**WHAT IS EXPECTED**
From the first line to the last, restate the data word for word.

**SUPPLIED INFORMATION**
-- ==== Sys2Proof/Machine/Dispatch.lean ====
section
/-! DEFINITION. One arm per instruction or event: the call of its meaning. -/

namespace Sys2Proof.Machine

**OUTPUT**
-- ==== Sys2Proof/Machine/Dispatch.lean ====
section
/-! DEFINITION. One arm per instruction or event: the call of its meaning. -/

namespace Sys2Proof.Machine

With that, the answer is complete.